● **Data supplied**
-- Opening Marker --

/-- MODE_CHANGE_COMPLETE: the new mode is in effect; a lower one requests its voltage once the clocks are down; and the values
written since are carried out in order (R422). -/
def execModeChangeComplete (s : State) : Out :=
  match s.power.target with
  | none => .next s
  | some mode =>
    if !s.power.ackWaiting.isEmpty then .next s
    else
      let t := s.requestRails mode
      .next (s.power.pendingModes.foldl State.requestMode
        { t with power := { t.power with mode := mode, target := none, pendingModes := [] } })

/-- AVSBUS_ACK: a regulator acknowledges a voltage; the wait for it ends with the voltage requested (R409, R423). -/
def execAvsbusAck (die millivolt : Nat) (s : State) : Out :=
  .next (if !s.answers then s else { s with power := { s.power with
    railMv := s.power.railMv.setIfInBounds die millivolt
    railSilent := s.power.railSilent.filter fun d => d != die
    ackWaiting := s.power.ackWaiting.filter fun d => d != die || millivolt != (s.power.railRequest[die]?).getD 0 } })

end Sys2Proof.Machine
end

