/-- The state with what a flash store holds in effect. -/
def State.withFlash (s : State) (f : FlashStore) : State :=
  let volatileOnes := s.dict.entries.filter fun e => !keyJournalled e.1
  { s with
    dict := { s.dict with
      entries := f.entries.foldl (fun t e => Tbl.put t e.1 e.2) volatileOnes
      saved := f.saved, savedInvalid := f.savedInvalid, guardEvents := f.guardEvents
      interruptedWrites := f.interruptedWrites, restoreCount := f.restoreCount }
    start := { s.start with
      eyeMap := f.eyeMap, history := f.history, failedStarts := f.failedStarts, failReason := f.failReason, failStep := f.failStep
      interrupted := f.interrupted, number := f.number, refusals := f.refusals }
    rtp := { s.rtp with scrubRecords := f.scrubRecords }
    errors := { s.errors with lastFatal := f.lastFatal, rowWatchAdded := f.rowWatchAdded } }

/-- What an absent store gives: factory defaults, an empty eye map, no saved settings; FAILED_STARTS as the always-on
domain counts it (R403, R436). -/
def FlashStore.absent (failed : BitVec 8) : FlashStore :=
  { entries := [], eyeMap := [], saved := none, savedInvalid := false, history := [], refusals := [], failedStarts := failed, failReason := 0
    failStep := 0, interrupted := none, scrubRecords := [], number := 0, lastFatal := none, rowWatchAdded := 0, guardEvents := 0, interruptedWrites := 0
    restoreCount := 0 }

/-- A store with one region's contents taken from another. -/
def FlashStore.withRegion (f g : FlashStore) (region : Nat) : FlashStore :=
  match region with
  | 0 => { f with eyeMap := g.eyeMap }
  | 1 => { f with saved := g.saved }
  | 2 => { g with eyeMap := f.eyeMap, saved := f.saved, history := f.history, refusals := f.refusals, scrubRecords := f.scrubRecords }
  | _ => { f with history := g.history, refusals := g.refusals, scrubRecords := g.scrubRecords }

/-- The copies of a region as a start finds them: copy A as the device wrote it, copy B where it is or where a write left it; a
damaged copy holds no valid record. -/
def State.flashCopies (s : State) (damaged : List (Nat × Bool)) (region : Nat) : Option FlashCopy × Option FlashCopy :=
  let a : FlashCopy := { seq := (s.dict.flashSeq[region]?).getD 0, store := s.flashStore }
  (if damaged.contains (region, false) then none else some a, if damaged.contains (region, true) then none else some ((Tbl.get? s.dict.behind region).getD a))
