-- ==== Sys2Proof/Machine/Dict.lean ====
section
/-! DEFINITION. The dictionary engine: reads, rights, writes and their effects, and writes that wait on the flash (R376–R383,
R386, R396–R405, R415, R422, R423, R438, R445, R459). -/

namespace Sys2Proof.Machine

/-! ## Status codes (R382) -/

/-- A result with a status alone. -/
def dictStatus (status : Nat) : DictResult := { status := BitVec.ofNat 8 status, detail := 0, data := [] }
/-- OK with data. -/
def dictData (data : List Byte) : DictResult := { status := 0, detail := 0, data := data }
/-- OK. -/
def dictOk : DictResult := dictStatus 0x00
/-- SUPPLY with a detail (R405). -/
def dictSupply (detail : Nat) : DictResult := { dictStatus 0x08 with detail := BitVec.ofNat 8 detail }

/-! ## Values that other parts of the device hold -/

/-- A BOOLEAN as a number. -/
def flagNat (b : Bool) : Nat := if b then 1 else 0

/-- Does a port, host link, stack or partition unit of an On device run reduced (R399)? -/
def State.degraded (s : State) : Bool :=
  s.start.isOn && (s.start.present != 0xFFFF || !s.start.mappedPcs.isEmpty || !s.errors.stacksLost.isEmpty
    || s.fabric.ports.any (fun p => p.2.width == 1 || p.2.width == 2)
    || (List.range 2).any (fun p => s.linked p && (decide ((s.host.linkWidth[p]?).getD 0 < s.portWidth) || decide ((s.host.linkRate[p]?).getD 0 < 4)))
    || (List.range 84).any fun d => s.domain d == .inReset && s.errors.healthEvents.contains (5, d))

/-- HEALTH (R399). -/
def State.health (s : State) : Nat :=
  flagNat s.degraded + flagNat s.dict.calInvalid * 2 + flagNat s.guardActive * 4 + flagNat s.rtp.error * 8 + flagNat s.start.whey * 16
    + flagNat s.dict.flashRepaired * 32 + flagNat s.dict.flashAbsent * 64
    + flagNat ((List.range 16).any fun p => s.independence p == 2) * 128 + flagNat (s.fabric.takeover.phase == 2) * 256

/-- The 32 bytes of an error-log entry (R459). -/
def ErrEntry.bytes (e : ErrEntry) : List Byte :=
  leBytes 32 (e.source.toNat + e.cls.toNat * 2 ^ 8 + (match e.part with | some p => 2 ^ 10 + p.toNat * 2 ^ 12 | none => 0)
    + (if e.redacted then 2 ^ 11 else 0) + e.unit.toNat * 2 ^ 16 + e.core.toNat * 2 ^ 24 + e.address.toNat * 2 ^ 64
    + e.count.toNat * 2 ^ 128 + e.detail.toNat * 2 ^ 160 + e.number.toNat * 2 ^ 192)

/-- The 16 bytes of a boot-history entry (R440). -/
def BootEntry.bytes (e : BootEntry) : List Byte :=
  leBytes 16 (e.number.toNat + e.kind % 16 * 2 ^ 32 + e.outcome % 16 * 2 ^ 36 + e.step % 256 * 2 ^ 40 + e.reason.toNat * 2 ^ 48
    + e.eyeAdded % 2 ^ 16 * 2 ^ 64 + e.present.toNat * 2 ^ 80 + e.duration % 2 ^ 24 * 2 ^ 96)

/-- PORT_STATE (R326). -/
def Port.stateWord (q : Port) : Nat :=
  q.width + flagNat q.gateway * 2 ^ 3 + flagNat q.retraining * 2 ^ 4 + q.neighbour.toNat * 2 ^ 5 + min 255 q.retrains * 2 ^ 17

/-- The partition record of R376 as a requester sees it: the tenant's own, or another's confidential one redacted. Before any
layout it reads zero, as its reset column and R397 say; DEDUCED (log 175). -/
def State.partitionRecord (s : State) (k : Nat) (own : Bool) : List Byte :=
  let q := s.part k
  if s.rtp.layoutImage.isEmpty then leBytes 64 0
  else
    let shown := flagNat q.layout.valid * 2 ^ 4 + flagNat q.layout.conf * 2 ^ 5 + ((s.unitsOf k).map fun u => 2 ^ (8 + u)).foldl (· + ·) 0 + q.layout.tenant.toNat * 2 ^ 128
    let rest := k + q.layout.port * 2 ^ 6 + flagNat q.job.isSome * 2 ^ 24 + flagNat (q.scrubbing || q.scrub == .failed) * 2 ^ 25
      + flagNat (q.scrub == .complete) * 2 ^ 26 + q.scrubs.toNat * 2 ^ 32 + s.independence k * 2 ^ 64
    leBytes 64 (if q.layout.conf && !own then shown else shown + rest)

/-- SHA-384 of the applied layout image; zero while none is applied (R376, R397). -/
def State.layoutDigest (s : State) : List Byte := if s.rtp.layoutImage.isEmpty then leBytes 48 0 else leBytes 48 (Config.sha384 s.rtp.layoutImage).toNat

/-- The link-local address formed from the MAC address as a modified EUI-64 (R387). -/
def linkLocal : List Byte :=
  let m := leBytes 6 Config.macAddress.toNat
  [0xFE, 0x80, 0, 0, 0, 0, 0, 0] ++ ((m.take 1).map fun b => b ^^^ 0x02) ++ (m.drop 1).take 2 ++ [0xFF, 0xFE] ++ m.drop 3

/-- The hottest core island that has been sampled, of the rows that are powered (R381, R397). -/
def State.hottest (s : State) : Option (Nat × Int) :=
  (s.power.islands.filter fun i => s.domainUp (rowDomain (BitVec.ofNat 10 i.1))).foldl (fun m i => match i.2.temp, m with
    | some t, some (c, x) => if x < t then some (i.1, t) else some (c, x)
    | some t, none => some (i.1, t)
    | none, _ => m) none

/-- THROTTLED_ISLANDS: active islands below step 16 (R398, R420). -/
def State.throttled (s : State) : Nat :=
  if s.start.refclkLocked then (allCores.filter fun c => s.activeIsland c && decide (s.islandStep c < 16)).length else 0

/-- PACKAGE_POWER_W: what the package draws is time and data, a free value; it never exceeds the ceiling (R23, R25). -/
def State.packagePower (s : State) (v : Word) : Nat := if s.start.isOn then min (v.toNat % 2 ^ 16) s.powerCeiling else 0

/-- FACTORY of a calibration quantity (R400). -/
def State.factory (s : State) (index : Nat) : BitVec 32 := if s.dict.calInvalid then Config.factoryCoarse index else Config.factory index

/-- EFFECTIVE of a calibration quantity (R400). -/
def State.effective (s : State) (index : Nat) : BitVec 32 :=
  if s.dictNat index 3 0 != 0 then s.factory index + BitVec.ofNat 32 (s.dictNat index 2 0) else s.factory index

/-- Eye-map entries from an index on, as one sub shows them (R434). -/
def State.eyeBytes (s : State) (first : Nat) : List Byte :=
  (List.range 64).flatMap fun i => leBytes 16 ((s.start.eyeMap[first + i]?).getD 0).toNat

/-! ## Reads -/

/-- The unit that an entry belongs to is absent or powered off, so that it reads its reset value (R381). -/
def State.unitGone (s : State) (index sub : Nat) : Bool :=
  if index = 0x2600 ∨ index = 0x2601 ∨ index = 0x2602 then !s.unitPresent (sub - 1) || !s.domainUp (64 + (sub - 1))
  else if index = 0x2101 then
    !s.domainUp (if sub ≤ 4 then 16 * (sub - 1) + 14 else if sub = 5 then domCxl else 64 + (sub - 6))
  else if index = 0x2501 ∨ index = 0x2504 then !s.domainUp (16 * ((sub - 1) / 6) + 13)
  else if index = 0x2702 then !s.intake.enginesPresent.toNat.testBit (sub - 1) || !s.domainUp domCxl
  else if (index = 0x1120 ∧ sub ≠ 1) ∨ index = 0x2700 ∨ index = 0x2701 then !s.domainUp domCxl
  else if index = 0x2200 then !s.domainUp domClock
  else if index = 0x4000 ∨ index = 0x4001 then !s.domainUp domRtp
  else false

-- Closing Marker --

● **Task to carry out**
With the line holding "leBytes 64 (if" as the first and the line holding "def State.factory (s" as the last, please transcribe exactly the lines of the material above in that range and nothing else.

● **The completed task**
    leBytes 64 (if q.layout.conf && !own then shown else shown + rest)

/-- SHA-384 of the applied layout image; zero while none is applied (R376, R397). -/
def State.layoutDigest (s : State) : List Byte := if s.rtp.layoutImage.isEmpty then leBytes 48 0 else leBytes 48 (Config.sha384 s.rtp.layoutImage).toNat

/-- The link-local address formed from the MAC address as a modified EUI-64 (R387). -/
def linkLocal : List Byte :=
  let m := leBytes 6 Config.macAddress.toNat
  [0xFE, 0x80, 0, 0, 0, 0, 0, 0] ++ ((m.take 1).map fun b => b ^^^ 0x02) ++ (m.drop 1).take 2 ++ [0xFF, 0xFE] ++ m.drop 3

/-- The hottest core island that has been sampled, of the rows that are powered (R381, R397). -/
def State.hottest (s : State) : Option (Nat × Int) :=
  (s.power.islands.filter fun i => s.domainUp (rowDomain (BitVec.ofNat 10 i.1))).foldl (fun m i => match i.2.temp, m with
    | some t, some (c, x) => if x < t then some (i.1, t) else some (c, x)
    | some t, none => some (i.1, t)
    | none, _ => m) none

/-- THROTTLED_ISLANDS: active islands below step 16 (R398, R420). -/
def State.throttled (s : State) : Nat :=
  if s.start.refclkLocked then (allCores.filter fun c => s.activeIsland c && decide (s.islandStep c < 16)).length else 0

/-- PACKAGE_POWER_W: what the package draws is time and data, a free value; it never exceeds the ceiling (R23, R25). -/
def State.packagePower (s : State) (v : Word) : Nat := if s.start.isOn then min (v.toNat % 2 ^ 16) s.powerCeiling else 0

/-- FACTORY of a calibration quantity (R400). -/
def State.factory (s : State) (index : Nat) : BitVec 32 := if s.dict.calInvalid then Config.factoryCoarse index else Config.factory index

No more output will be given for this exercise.